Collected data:
....................

-- ==== Sys2Proof/Machine/Clocks.lean ====
section
/-! DEFINITION. Clocks (R348 to R357): the judging of REFCLK and the PLLs, reference loss and return, the forced clock switch, and the trim of the IRC. -/

namespace Sys2Proof.Machine

/-! ### Loss and return -/

/-- FAB, ENG and CRY on the IRC with N = 8, JCH on the fallback PLL; a ramp stops (R354). -/
def Clocks.fallBack (c : Clocks) : Clocks := { c with src := 15, nFab := 8, nEng := 8, nCry := 8, ramp := false }

/-- A PLL's reference is gone or it has failed: it has to be judged locked again (R353, R356). -/
def PllSt.unlock (p : PllSt) : PllSt := { p with locked := false, pass := 0, fail := 0 }

/-- Forced switches are counted and recorded, one for each domain (R355). -/
def Blk.forcedSwitches : Nat → Blk → Blk
  | 0, b => b
  | n + 1, b => Blk.forcedSwitches n ((b.bump 0x7400 0x04 1).report { code := 0x7403 })

/-- The M6 condition for a clock failure begins, from Memory Active on (R313, R318); the entry runs unless the device sleeps, flushes or has stopped. -/
def Blk.clockSleep (b : Blk) : Blk :=
  if !b.memoryActive then b
  else
    let b1 := if b.modes.deep || b.modes.flush.isSome || b.stopped then b else b.fallAsleep
    b1.enter 6

/-- What the loss of the reference or of a PLL does (R354): the domains fall back, FAULT_N falls, M6's condition begins. Before the boot has moved the domains to their PLLs they run from the IRC already (R314, R363). -/
def Blk.clockFailure (b : Blk) : Blk :=
  if 5 ≤ b.modes.step then ((b.onClocks fun c => { c.fallBack with failed := true }).faultPin).clockSleep else b

/-- The return runs once REFCLK is good and every PLL that uses it is locked (R356): the domains move to their PLLs at the divider of the ramp, JCH at once. -/
def Blk.startReturn (b : Blk) : Blk :=
  let c := b.clocks
  if (c.failed || c.forced) && !c.held && !c.ramp && c.ref == 1 && c.fab.locked && c.eng.locked && c.cry.locked && c.jch.locked then
    b.onClocks fun c => { c with src := 0, nFab := 32, nEng := 24, nCry := 32, ramp := true }
  else b

/-- A failure's return starts by itself. -/
def Blk.autoReturn (b : Blk) : Blk := if b.clocks.failed then b.startReturn else b

/-! ### The reference monitor (R352) -/

/-- A window of the monitor passes: 249 to 263 edges, 228 to 284 without a valid IRC trim. -/
def Blk.windowPasses (b : Blk) (edges : Nat) : Bool :=
  if b.ircTrimmed then decide (249 ≤ edges) && decide (edges ≤ 263) else decide (228 ≤ edges) && decide (edges ≤ 284)

/-- IRC frequency in kHz that the edges of a window of 1,024 IRC cycles tell against 100 MHz (R364). -/
def ircKhz (edges : Nat) : Nat := if edges = 0 then 0 else (1024 * 100000 + edges / 2) / edges

/-- REF_MONITOR_WINDOW: a window of 1,024 IRC cycles ends. -/
def execRefMonitorWindow (a : Stamp) (edges : Nat) (s : State) : Host.Outcome State Fault Refusal :=
  s.command a fun b =>
    if !b.powered then b
    else if b.windowPasses edges then b.onClocks fun c => { c with pass := c.pass + 1, fail := 0, kHz := if c.ref = 1 then ircKhz edges else 0 }
    else (b.onClocks fun c => { c with pass := 0, fail := c.fail + 1 }).bump 0x7400 0x02 1

/-- REFCLK_LOST: two failing windows in a row; `stopped`: no edge of the old clocks came in time, so that the four switches are forced (R352, R354, R355, R233); a detection of mechanism 9 (R400). -/
def execRefclkLost (a : Stamp) (stopped : Bool) (s : State) : Host.Outcome State Fault Refusal :=
  s.command a fun b =>
    if b.powered && b.clocks.ref != 2 && decide (2 ≤ b.clocks.fail) then
      let b1 := b.onClocks fun c => { c with ref := 2, kHz := 0, fab := c.fab.unlock, eng := c.eng.unlock, cry := c.cry.unlock, jch := c.jch.unlock }
      let b2 := (b1.bump 0x7400 0x03 1).report { code := 0x7401 }
      let b3 := if stopped && decide (5 ≤ b.modes.step) then Blk.forcedSwitches 4 b2 else b2
      (((b3.detect 9 false).linkFalls .A).linkFalls .B).clockFailure
    else b

/-- REFCLK_GOOD: 16 passing windows in a row; each head starts training (R233, R318, R352). -/
def execRefclkGood (a : Stamp) (s : State) : Host.Outcome State Fault Refusal :=
  s.command a fun b =>
    if b.powered && b.clocks.ref != 1 && decide (16 ≤ b.clocks.pass) then
      let b1 := b.onClocks fun c => { c with ref := 1 }
      let b2 := if b.clocks.ref = 2 then b1.report { code := 0x7402 } else b1
      let b3 := if (b2.hA.link) = 0 then b2.linkChange .A fun x => x.unlinked (b2.restLink .A) else b2
      if (b3.hB.link) = 0 then b3.linkChange .B fun x => x.unlinked (b3.restLink .B) else b3
    else b

/-! ### PLLs (R353) -/

/-- A PLL. -/
def Clocks.pll (c : Clocks) : Pll → PllSt
  | .fab => c.fab
  | .eng => c.eng
  | .cry => c.cry
  | .jch => c.jch
  | .fallback => c.fb

/-- Changes a PLL. -/
def Clocks.onPll (c : Clocks) (p : Pll) (f : PllSt → PllSt) : Clocks :=
  match p with
  | .fab => { c with fab := f c.fab }
  | .eng => { c with eng := f c.eng }
  | .cry => { c with cry := f c.cry }
  | .jch => { c with jch := f c.jch }
  | .fallback => { c with fb := f c.fb }

/-- Four times the expected count of a PLL's output divided by 16 over `cref` REFCLK edges; the fallback PLL's is 512 in 4,096 IRC cycles, and so 128 in the windows of the watch. -/
def pllExpect4 (p : Pll) (cref : Nat) (watch : Bool) : Nat :=
  match p with
  | .fab => 4 * cref
  | .eng => 3 * cref
  | .cry => 4 * cref
  | .jch => 8 * cref
  | .fallback => if watch then 512 else 2048

/-- A count lies within `perMille` of the expected one. -/
def pllWithin (count expect4 perMille : Nat) : Bool :=
  decide (1000 * (max (4 * count) expect4 - min (4 * count) expect4) ≤ perMille * expect4)

/-- The PLL has failed (R354): counted, three failures of one PLL within an hour of operating time hold the returns; a detection of mechanism 9. `stopped`: it shows no edges, so that its domain's switch is forced. -/
def Blk.pllFail (b : Blk) (p : Pll) (stopped : Bool) : Blk :=
  let recent := b.opTime :: (b.clocks.pll p).fails.filter fun t => decide (b.opTime - t < 3600000)
  let b1 := ((b.onClocks fun c => c.onPll p fun x => { x.unlock with fails := recent }).bump 0x7400 0x05 1).report { code := 0x7404 }
  if p = .fallback then b1
  else
    let b2 := (if stopped then Blk.forcedSwitches 1 b1 else b1).detect 9 false
    let b3 := if 3 ≤ recent.length ∧ !b.clocks.held then (b2.onClocks fun c => { c with held := true }).report { code := 0x7405 } else b2
    b3.clockFailure

/-- A window judges a PLL that is not locked: within ±0.5 %, four times in a row, it is locked. -/
def PllSt.judged (x : PllSt) (good : Bool) : PllSt :=
  if good then { x with pass := x.pass + 1, locked := decide (4 ≤ x.pass + 1), fail := 0 } else { x with pass := 0 }

/-- PLL_JUDGE_WINDOW: a window of 4,096 IRC cycles for a PLL that is being judged, of 1,024 for one that is watched; judging waits for REFCLK to be good, that of the fallback PLL does not (R350, R353). -/
def execPllJudgeWindow (a : Stamp) (pll : Pll) (count : Nat) (cref : Nat) (s : State) : Host.Outcome State Fault Refusal :=
  s.command a fun b =>
    let x := b.clocks.pll pll
    if !b.running then b
    else if x.locked then
      if pllWithin count (pllExpect4 pll cref true) 20 && decide (0 < count) then b.onClocks fun c => c.onPll pll fun x => { x with fail := 0 }
      else if 1 ≤ x.fail then b.pllFail pll (count == 0) else b.onClocks fun c => c.onPll pll fun x => { x with fail := 1 }
    else if b.clocks.ref = 1 ∨ pll = .fallback then
      (b.onClocks fun c => c.onPll pll fun x => x.judged (pllWithin count (pllExpect4 pll cref false) 5)).autoReturn
    else b

/-- RETURN_RAMP_END: every divider has reached 8: a failure's hold ends, FAULT_N rises, and a device that slept for it wakes (R318, R354, R356). -/
def execReturnRampEnd (a : Stamp) (s : State) : Host.Outcome State Fault Refusal :=
  s.command a fun b =>
    if b.clocks.ramp then
      let b1 := (b.onClocks fun c => { c with ramp := false, nFab := 8, nEng := 8, nCry := 8, failed := false, forced := false }).faultPin
      if b.clocks.failed && b.modes.flush.isNone && !b.stopped then b1.wake else if b.clocks.failed then b1.leave 6 else b1
    else b

/-! ### The IRC's trim (R349) -/

/-- Fine code at sensor 0's temperature: FINE + round(TC ΔT / 256 + TC2 ΔT² / 65,536), ΔT in °C from values in 1/64 °C. -/
def Blk.fineCode (b : Blk) (t0 : Int) : Int :=
  let t := b.ircTrimOf
  let d := t0 - t.getD 4 0
  t.getD 1 0 + roundDiv (t.getD 2 0 * d * 16384 + t.getD 3 0 * d * d) 268435456

/-- IRC_TRIM_UPDATE: every 1 ms; COARSE 512 and fine code 0 without a valid trim. Before sensor 0 has a reading the code stays. -/
def execIrcTrimUpdate (a : Stamp) (s : State) : Host.Outcome State Fault Refusal :=
  s.command a fun b =>
    if !b.powered then b
    else if !b.ircTrimmed then b.onClocks fun c => { c with coarse := 512, fine := 0 }
    else
      let b1 := b.onClocks fun c => { c with coarse := (b.ircTrimOf.getD 0 0).toNat }
      match (b.sensor 0).temp with
      | some t => b1.onClocks fun c => { c with fine := b.fineCode t }
      | none => b1

end Sys2Proof.Machine
end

....................

## Your task
In the records above, the line with "with cry := f" marks the start and the line with "def pllWithin (count" marks the end; copy that stretch exactly, both lines included, and nothing else.

## Response to the exercise
  | .cry => { c with cry := f c.cry }
  | .jch => { c with jch := f c.jch }
  | .fallback => { c with fb := f c.fb }

/-- Four times the expected count of a PLL's output divided by 16 over `cref` REFCLK edges; the fallback PLL's is 512 in 4,096 IRC cycles, and so 128 in the windows of the watch. -/
def pllExpect4 (p : Pll) (cref : Nat) (watch : Bool) : Nat :=
  match p with
  | .fab => 4 * cref
  | .eng => 3 * cref
  | .cry => 4 * cref
  | .jch => 8 * cref
  | .fallback => if watch then 512 else 2048

/-- A count lies within `perMille` of the expected one. -/
def pllWithin (count expect4 perMille : Nat) : Bool :=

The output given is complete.